Background: The aim of this study was to evaluate the inhibitory effect of tamarixetin on the production of inflammatory mediators in IgE/antigen-induced mouse bone marrow-derived mast cells (BMMCs).
Materials and methods: The effects of tamarixetin on mast cell activation were investigated with regard to degranulation, eicosanoid generation, Ca2+ influx, and immunoblotting of various signaling molecules.

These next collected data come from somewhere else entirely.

-- ==== Sys2Proof/Laws/KeepsRegRead.lean ====
section
/-!
SUPPORT. Every operation of Sys2Proof/Machine/RegRead.lean keeps what `Keeps` names.
-/
namespace Sys2Proof.Machine

@[simp] theorem counterCapture_keeps {st0 : State} (a : Nat) (s : State) (hk : Keeps st0 s) : Keeps st0 (counterCapture a s) := by
  unfold counterCapture
  try dsimp only
  (repeat' split) <;> simp +contextual (maxDischargeDepth := 20) [*, -List.foldl_cons]

@[simp] theorem readEffect_keeps {st0 : State} (a : Nat) (s : State) (hk : Keeps st0 s) : Keeps st0 (readEffect a s) := by
  unfold readEffect
  try dsimp only
  (repeat' split) <;> simp +contextual (maxDischargeDepth := 20) [*, -List.foldl_cons]

@[simp] theorem readReg_keeps {st0 : State} (a : Nat) (s : State) (hk : Keeps st0 s) : Keeps st0 (readReg a s).2 := by
  unfold readReg
  try dsimp only
  (repeat' split) <;> simp +contextual (maxDischargeDepth := 20) [*, -List.foldl_cons]

@[simp] theorem readAll_keeps {st0 : State} (l : List Nat) (s : State) (hk : Keeps st0 s) : Keeps st0 (readAll l s).2 := by
  induction l generalizing s with
  | nil => exact hk
  | cons a l ih => exact ih _ (readReg_keeps _ _ hk)

end Sys2Proof.Machine
end

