-- ==== Sys2Proof/Laws/KeepsLinks.lean ====
section
/-!
SUPPORT. Every operation of Sys2Proof/Machine/Links.lean keeps what `Keeps` names.
-/
namespace Sys2Proof.Machine

@[simp] theorem portBudgets_keeps {st0 : State} (p : Nat) (s : State) (hk : Keeps st0 s) : Keeps st0 (portBudgets p s) := by
  unfold portBudgets
  try dsimp only
  (repeat' split) <;> simp +contextual (maxDischargeDepth := 20) [*, -List.foldl_cons]

@[simp] theorem rebudget_keeps {st0 : State} (s : State) (hk : Keeps st0 s) : Keeps st0 (rebudget s) := by
  unfold rebudget
  try dsimp only
  (repeat' split) <;> simp +contextual (maxDischargeDepth := 20) [*, -List.foldl_cons]

@[simp] theorem portCameUp_keeps {st0 : State} (p : Nat) (s : State) (hk : Keeps st0 s) : Keeps st0 (portCameUp p s) := by
  unfold portCameUp
  try dsimp only
  (repeat' split) <;> simp +contextual (maxDischargeDepth := 20) [*, -List.foldl_cons]

@[simp] theorem sleepOp_keeps {st0 : State} (p en cap code : Nat) (s : State) (hk : Keeps st0 s) : Keeps st0 (sleepOp p en cap code s) := by
  unfold sleepOp
  try dsimp only
  (repeat' split) <;> simp +contextual (maxDischargeDepth := 20) [*, -List.foldl_cons]

end Sys2Proof.Machine
end

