-- ==== Sys2Proof/Laws/KeepsLine.lean ====
section
/-!
SUPPORT. Every operation of Sys2Proof/Machine/Line.lean keeps what `Keeps` names.
-/
namespace Sys2Proof.Machine

@[simp] theorem nearEnd_keeps {st0 : State} (n : Nat) (s : State) (hk : Keeps st0 s) : Keeps st0 (nearEnd n s) := by
  unfold nearEnd
  try dsimp only
  (repeat' split) <;> simp +contextual (maxDischargeDepth := 20) [*, -List.foldl_cons]

@[simp] theorem laneSend_keeps {st0 : State} (n : Nat) (place : Block) (s : State) (hk : Keeps st0 s) : Keeps st0 (laneSend n place s) := by
  unfold laneSend
  try dsimp only
  (repeat' split) <;> simp +contextual (maxDischargeDepth := 20) [*, -List.foldl_cons]

@[simp] theorem portSend_keeps {st0 : State} (s : State) (r : PortCfg) (hk : Keeps st0 s) : Keeps st0 (portSend s r) := by
  unfold portSend
  try dsimp only
  (repeat' split) <;> simp +contextual (maxDischargeDepth := 20) [*, -List.foldl_cons]

@[simp] theorem transmit_keeps {st0 : State} (s : State) (hk : Keeps st0 s) : Keeps st0 (transmit s) := by
  unfold transmit
  try dsimp only
  (repeat' split) <;> simp +contextual (maxDischargeDepth := 20) [*, -List.foldl_cons]

end Sys2Proof.Machine
end

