/-! ### modChan -/

@[simp] theorem State.modChan_now (s : State) (c : Nat) (f : LscChan → LscChan) : (s.modChan c f).now = s.now := State.mk_now ..
@[simp] theorem State.modChan_order (s : State) (c : Nat) (f : LscChan → LscChan) : (s.modChan c f).order = s.order := State.mk_order ..
@[simp] theorem State.modChan_free (s : State) (c : Nat) (f : LscChan → LscChan) : (s.modChan c f).free = s.free := State.mk_free ..
@[simp] theorem State.modChan_regs (s : State) (c : Nat) (f : LscChan → LscChan) : (s.modChan c f).regs = s.regs := State.mk_regs ..
@[simp] theorem State.modChan_force (s : State) (c : Nat) (f : LscChan → LscChan) : (s.modChan c f).force = s.force := State.mk_force ..
@[simp] theorem State.modChan_counters (s : State) (c : Nat) (f : LscChan → LscChan) : (s.modChan c f).counters = s.counters := State.mk_counters ..
@[simp] theorem State.modChan_hiCap (s : State) (c : Nat) (f : LscChan → LscChan) : (s.modChan c f).hiCap = s.hiCap := State.mk_hiCap ..
@[simp] theorem State.modChan_dram (s : State) (c : Nat) (f : LscChan → LscChan) : (s.modChan c f).dram = s.dram := State.mk_dram ..
@[simp] theorem State.modChan_basin (s : State) (c : Nat) (f : LscChan → LscChan) : (s.modChan c f).basin = s.basin := State.mk_basin ..
@[simp] theorem State.modChan_flash (s : State) (c : Nat) (f : LscChan → LscChan) : (s.modChan c f).flash = s.flash := State.mk_flash ..
@[simp] theorem State.modChan_cfg (s : State) (c : Nat) (f : LscChan → LscChan) : (s.modChan c f).cfg = s.cfg := State.mk_cfg ..
@[simp] theorem State.modChan_blkState (s : State) (c : Nat) (f : LscChan → LscChan) : (s.modChan c f).blkState = s.blkState := State.mk_blkState ..
@[simp] theorem State.modChan_unitsOut (s : State) (c : Nat) (f : LscChan → LscChan) : (s.modChan c f).unitsOut = s.unitsOut := State.mk_unitsOut ..
@[simp] theorem State.modChan_thermal (s : State) (c : Nat) (f : LscChan → LscChan) : (s.modChan c f).thermal = s.thermal := State.mk_thermal ..
@[simp] theorem State.modChan_otp (s : State) (c : Nat) (f : LscChan → LscChan) : (s.modChan c f).otp = s.otp := State.mk_otp ..
@[simp] theorem State.modChan_dbg (s : State) (c : Nat) (f : LscChan → LscChan) : (s.modChan c f).dbg = s.dbg := State.mk_dbg ..
@[simp] theorem State.modChan_boot (s : State) (c : Nat) (f : LscChan → LscChan) : (s.modChan c f).boot = s.boot := State.mk_boot ..
@[simp] theorem State.modChan_mgt (s : State) (c : Nat) (f : LscChan → LscChan) : (s.modChan c f).mgt = s.mgt := State.mk_mgt ..
@[simp] theorem State.modChan_recd (s : State) (c : Nat) (f : LscChan → LscChan) : (s.modChan c f).recd = s.recd := State.mk_recd ..
@[simp] theorem State.modChan_pwg (s : State) (c : Nat) (f : LscChan → LscChan) : (s.modChan c f).pwg = s.pwg := State.mk_pwg ..
@[simp] theorem State.modChan_sec (s : State) (c : Nat) (f : LscChan → LscChan) : (s.modChan c f).sec = s.sec := State.mk_sec ..
@[simp] theorem State.modChan_lanes (s : State) (c : Nat) (f : LscChan → LscChan) : (s.modChan c f).lanes = s.lanes := State.mk_lanes ..
@[simp] theorem State.modChan_groups (s : State) (c : Nat) (f : LscChan → LscChan) : (s.modChan c f).groups = s.groups := State.mk_groups ..
@[simp] theorem State.modChan_ports (s : State) (c : Nat) (f : LscChan → LscChan) : (s.modChan c f).ports = s.ports := State.mk_ports ..
@[simp] theorem State.modChan_calLanes (s : State) (c : Nat) (f : LscChan → LscChan) : (s.modChan c f).calLanes = s.calLanes := State.mk_calLanes ..
@[simp] theorem State.modChan_calGroups (s : State) (c : Nat) (f : LscChan → LscChan) : (s.modChan c f).calGroups = s.calGroups := State.mk_calGroups ..
@[simp] theorem State.modChan_dramCh (s : State) (c : Nat) (f : LscChan → LscChan) : (s.modChan c f).dramCh = s.dramCh := State.mk_dramCh ..
@[simp] theorem State.modChan_dmc (s : State) (c : Nat) (f : LscChan → LscChan) : (s.modChan c f).dmc = s.dmc := State.mk_dmc ..
@[simp] theorem State.modChan_sfm (s : State) (c : Nat) (f : LscChan → LscChan) : (s.modChan c f).sfm = s.sfm := State.mk_sfm ..
@[simp] theorem State.modChan_tgn (s : State) (c : Nat) (f : LscChan → LscChan) : (s.modChan c f).tgn = s.tgn := State.mk_tgn ..
@[simp] theorem State.modChan_headPolders (s : State) (c : Nat) (f : LscChan → LscChan) : (s.modChan c f).headPolders = s.headPolders := State.mk_headPolders ..
@[simp] theorem State.modChan_polders (s : State) (c : Nat) (f : LscChan → LscChan) : (s.modChan c f).polders = s.polders := State.mk_polders ..
@[simp] theorem State.modChan_cals (s : State) (c : Nat) (f : LscChan → LscChan) : (s.modChan c f).cals = s.cals := State.mk_cals ..
@[simp] theorem State.modChan_pnl (s : State) (c : Nat) (f : LscChan → LscChan) : (s.modChan c f).pnl = s.pnl := State.mk_pnl ..
@[simp] theorem State.modChan_lsc_eng (s : State) (c : Nat) (f : LscChan → LscChan) : (s.modChan c f).lsc.eng = s.lsc.eng := Lsc.mk_eng ..
@[simp] theorem State.modChan_lsc_reason (s : State) (c : Nat) (f : LscChan → LscChan) : (s.modChan c f).lsc.reason = s.lsc.reason := Lsc.mk_reason ..
@[simp] theorem State.modChan_lsc_queue (s : State) (c : Nat) (f : LscChan → LscChan) : (s.modChan c f).lsc.queue = s.lsc.queue := Lsc.mk_queue ..
@[simp] theorem State.modChan_lsc_jobs (s : State) (c : Nat) (f : LscChan → LscChan) : (s.modChan c f).lsc.jobs = s.lsc.jobs := Lsc.mk_jobs ..
@[simp] theorem State.modChan_lsc_qPeak (s : State) (c : Nat) (f : LscChan → LscChan) : (s.modChan c f).lsc.qPeak = s.lsc.qPeak := Lsc.mk_qPeak ..
@[simp] theorem State.modChan_lsc_coefs (s : State) (c : Nat) (f : LscChan → LscChan) : (s.modChan c f).lsc.coefs = s.lsc.coefs := Lsc.mk_coefs ..
@[simp] theorem State.modChan_lsc_groups (s : State) (c : Nat) (f : LscChan → LscChan) : (s.modChan c f).lsc.groups = s.lsc.groups := Lsc.mk_groups ..
@[simp] theorem State.modChan_lsc_outer (s : State) (c : Nat) (f : LscChan → LscChan) : (s.modChan c f).lsc.outer = s.lsc.outer := Lsc.mk_outer ..
@[simp] theorem State.modChan_lsc_slots (s : State) (c : Nat) (f : LscChan → LscChan) : (s.modChan c f).lsc.slots = s.lsc.slots := Lsc.mk_slots ..
@[simp] theorem State.modChan_tim (s : State) (c : Nat) (f : LscChan → LscChan) : (s.modChan c f).tim = s.tim := State.mk_tim ..
@[simp] theorem State.modChan_ckpts (s : State) (c : Nat) (f : LscChan → LscChan) : (s.modChan c f).ckpts = s.ckpts := State.mk_ckpts ..
@[simp] theorem State.modChan_wire (s : State) (c : Nat) (f : LscChan → LscChan) : (s.modChan c f).wire = s.wire := State.mk_wire ..
@[simp] theorem State.modChan_pending (s : State) (c : Nat) (f : LscChan → LscChan) : (s.modChan c f).pending = s.pending := State.mk_pending ..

Results: Tamarixetin effectively decreased degranulation and the eicosanoid generation such as leukotriene C4 and prostaglandin D2 in BMMCs. To elucidate the mechanism involved, we investigated the effect of tamarixetin on the phosphorylation of signal molecules. Tamarixetin inhibited the phosphorylation of Akt and its downstream signal molecules including IKK and nuclear factor κB. In addition, tamarixetin downregulated the phosphorylation of cytosolic phospholipase A2 (cPLA2) and p38 mitogen-activated protein kinase.
Conclusions: Taken together, this study suggests that tamarixetin inhibits degranulation and eicosanoid generation through the PLCγ1 as well as Akt pathways in BMMCs, which would be potential for the prevention of allergic inflammatory diseases.
Keywords: degranulation; leukotriene C4 (LTC4); mast cells; prostaglandin D2 (PGD2).